### PROVIDED DATA
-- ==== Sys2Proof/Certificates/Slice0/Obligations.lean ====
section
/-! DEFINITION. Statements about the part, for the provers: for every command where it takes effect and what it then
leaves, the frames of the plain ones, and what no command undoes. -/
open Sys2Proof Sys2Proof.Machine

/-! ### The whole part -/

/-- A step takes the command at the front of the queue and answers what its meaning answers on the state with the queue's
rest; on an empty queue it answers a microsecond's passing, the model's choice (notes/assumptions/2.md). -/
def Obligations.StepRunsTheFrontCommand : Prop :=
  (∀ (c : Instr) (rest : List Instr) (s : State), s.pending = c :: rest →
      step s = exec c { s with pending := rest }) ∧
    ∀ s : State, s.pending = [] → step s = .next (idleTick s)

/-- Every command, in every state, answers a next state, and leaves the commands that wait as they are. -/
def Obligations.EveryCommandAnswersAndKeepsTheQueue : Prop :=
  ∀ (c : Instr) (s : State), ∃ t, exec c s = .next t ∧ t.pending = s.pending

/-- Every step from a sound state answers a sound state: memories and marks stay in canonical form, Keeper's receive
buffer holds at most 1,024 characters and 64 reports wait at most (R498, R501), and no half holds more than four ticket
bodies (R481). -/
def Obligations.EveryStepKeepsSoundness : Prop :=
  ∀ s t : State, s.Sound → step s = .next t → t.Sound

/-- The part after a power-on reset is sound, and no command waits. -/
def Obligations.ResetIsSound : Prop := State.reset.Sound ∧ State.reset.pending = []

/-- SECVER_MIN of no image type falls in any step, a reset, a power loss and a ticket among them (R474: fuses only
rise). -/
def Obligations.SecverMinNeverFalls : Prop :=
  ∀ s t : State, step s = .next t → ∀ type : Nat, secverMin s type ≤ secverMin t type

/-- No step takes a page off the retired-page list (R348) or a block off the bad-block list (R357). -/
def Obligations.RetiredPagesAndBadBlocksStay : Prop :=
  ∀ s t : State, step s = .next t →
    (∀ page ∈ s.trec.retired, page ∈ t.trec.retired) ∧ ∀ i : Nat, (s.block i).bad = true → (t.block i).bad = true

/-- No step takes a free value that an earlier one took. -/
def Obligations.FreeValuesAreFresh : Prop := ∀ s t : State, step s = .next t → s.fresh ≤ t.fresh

### WHAT IS NEEDED
Write the material out exactly, with nothing left out.

### OUTPUT FOR THIS EXERCISE
-- ==== Sys2Proof/Certificates/Slice0/Obligations.lean ====
section
/-! DEFINITION. Statements about the part, for the provers: for every command where it takes effect and what it then
leaves, the frames of the plain ones, and what no command undoes. -/
open Sys2Proof Sys2Proof.Machine

/-! ### The whole part -/

/-- A step takes the command at the front of the queue and answers what its meaning answers on the state with the queue's
rest; on an empty queue it answers a microsecond's passing, the model's choice (notes/assumptions/2.md). -/
def Obligations.StepRunsTheFrontCommand : Prop :=
  (∀ (c : Instr) (rest : List Instr) (s : State), s.pending = c :: rest →
      step s = exec c { s with pending := rest }) ∧
    ∀ s : State, s.pending = [] → step s = .next (idleTick s)

/-- Every command, in every state, answers a next state, and leaves the commands that wait as they are. -/
def Obligations.EveryCommandAnswersAndKeepsTheQueue : Prop :=
  ∀ (c : Instr) (s : State), ∃ t, exec c s = .next t ∧ t.pending = s.pending

/-- Every step from a sound state answers a sound state: memories and marks stay in canonical form, Keeper's receive
buffer holds at most 1,024 characters and 64 reports wait at most (R498, R501), and no half holds more than four ticket
bodies (R481). -/
def Obligations.EveryStepKeepsSoundness : Prop :=
  ∀ s t : State, s.Sound → step s = .next t → t.Sound

/-- The part after a power-on reset is sound, and no command waits. -/
def Obligations.ResetIsSound : Prop := State.reset.Sound ∧ State.reset.pending = []

/-- SECVER_MIN of no image type falls in any step, a reset, a power loss and a ticket among them (R474: fuses only
rise). -/
def Obligations.SecverMinNeverFalls : Prop :=
  ∀ s t : State, step s = .next t → ∀ type : Nat, secverMin s type ≤ secverMin t type

/-- No step takes a page off the retired-page list (R348) or a block off the bad-block list (R357). -/
def Obligations.RetiredPagesAndBadBlocksStay : Prop :=
  ∀ s t : State, step s = .next t →
    (∀ page ∈ s.trec.retired, page ∈ t.trec.retired) ∧ ∀ i : Nat, (s.block i).bad = true → (t.block i).bad = true

/-- No step takes a free value that an earlier one took. -/
def Obligations.FreeValuesAreFresh : Prop := ∀ s t : State, step s = .next t → s.fresh ≤ t.fresh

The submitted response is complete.